Collected data entries
/-- The elements of a CPYR in ascending order, until a check fails (R98). -/
def State.reduceBytes (s : State) (core : Fin 192) (h : Nat) (pages : PageMap) (dst : End) (f32 : Bool) :
    Nat → List Byte → State × Nat × Option Site × BitVec 5
  | k, b0 :: b1 :: b2 :: b3 :: bs =>
    let at_ : End := match dst with
      | .mem va => .mem (va + k)
      | .pool l => .pool l
    let idx := match dst with
      | .mem _ => [0, 1, 2, 3]
      | .pool _ => [k, k + 1, k + 2, k + 3]
    let old := s.sourceBytes core h pages s.mem at_ idx
    match old.2.1 with
    | some a => (s, 0, some a, 0)
    | none =>
      let r := cpyrAdd f32 (leOfBytes old.1) (leOfBytes [b0, b1, b2, b3])
      let new := bytesOfLe 4 r.1
      let w : State × Nat × Option Site := match dst with
        | .mem va => (s.engineAtomic pages (va + k) (leOfBytes old.1) r.1, 4, none)
        | .pool l =>
          let c := s.cores[core]
          let x := c.portRows (groupRows (new.mapIdx fun i b => let p := locPlace c h l (k + i); (p.1, p.2, b)))
          (s.modCoreAt core fun _ => x.1, x.2.1, x.2.2)
      match w.2.2 with
      | some a => (w.1, 0, some a, r.2)
      | none =>
        let t := w.1.reduceBytes core h pages dst f32 (k + 4) bs
        (t.1, 4 + t.2.1, t.2.2.1, r.2 ||| t.2.2.2)
  | _, _ => (s, 0, none, 0)

/-! ## Slices that an operation lands (R101, R133, R178) -/

/-- A slice of a register of a hart of a core. -/
structure SliceRef where
  core : Nat
  hart : Fin 8
  reg : Nat
  slice : Nat
deriving DecidableEq, Repr

/-- The hart rows that a VREG locator names for a copy of count bytes. -/
def locRows (l : Word) (count : Nat) : List Nat := List.range' (locRow0 l) (count / locBytes l)

/-- The slices that an outstanding operation has still to land. -/
def EngineOp.slices (issuer : Nat) (o : EngineOp) : List SliceRef :=
  match o.kind with
  | .copy _ _ h _ (.pool l) count _ _ dests _ =>
    if locView l = 2 then
      dests.flatMap fun d => (slicesOf (locRows l count)).map fun i => { core := d, hart := h, reg := locReg l, slice := i }
    else []
  | .copyg _ h l _ rows _ =>
    if locView l = 2 then
      (slicesOf (rows.map fun r => locRow0 l + r.1)).map fun i => { core := issuer, hart := h, reg := locReg l, slice := i }
    else []
  | .gather h vd copy _ _ pending =>
    (vd :: copy.toList).flatMap fun r =>
      (slicesOf (pending.map (·.1))).map fun i => { core := issuer, hart := h, reg := r, slice := i }
  | _ => []

/-- The core rows whose scratch an outstanding copy has still to write on a core (R96, R112). -/
def EngineOp.scratchRows (issuer core : Nat) (c : Core) (o : EngineOp) : List Nat :=
  match o.kind with
  | .copy _ _ h _ (.pool l) count _ _ dests _ =>
    let first := (locPlace c h.val l 0).1
    if locView l = 2 ∨ !dests.contains core ∨ count = 0 then []
    else List.range' first ((locPlace c h.val l (count - 1)).1 + 1 - first)
  | .copyg _ h l rlen rows _ =>
    if locView l = 2 ∨ issuer ≠ core then [] else rows.map fun r => (locPlace c h.val l (r.1 * rlen)).1
  | _ => []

◆ **YOUR TASK**: Each line of the entries above that includes the string "pool" should be copied out.

◆ **ANSWER FOR THE TASK**:
      | .pool l => .pool l
      | .pool _ => [k, k + 1, k + 2, k + 3]
        | .pool l =>
  | .copy _ _ h _ (.pool l) count _ _ dests _ =>
  | .copy _ _ h _ (.pool l) count _ _ dests _ =>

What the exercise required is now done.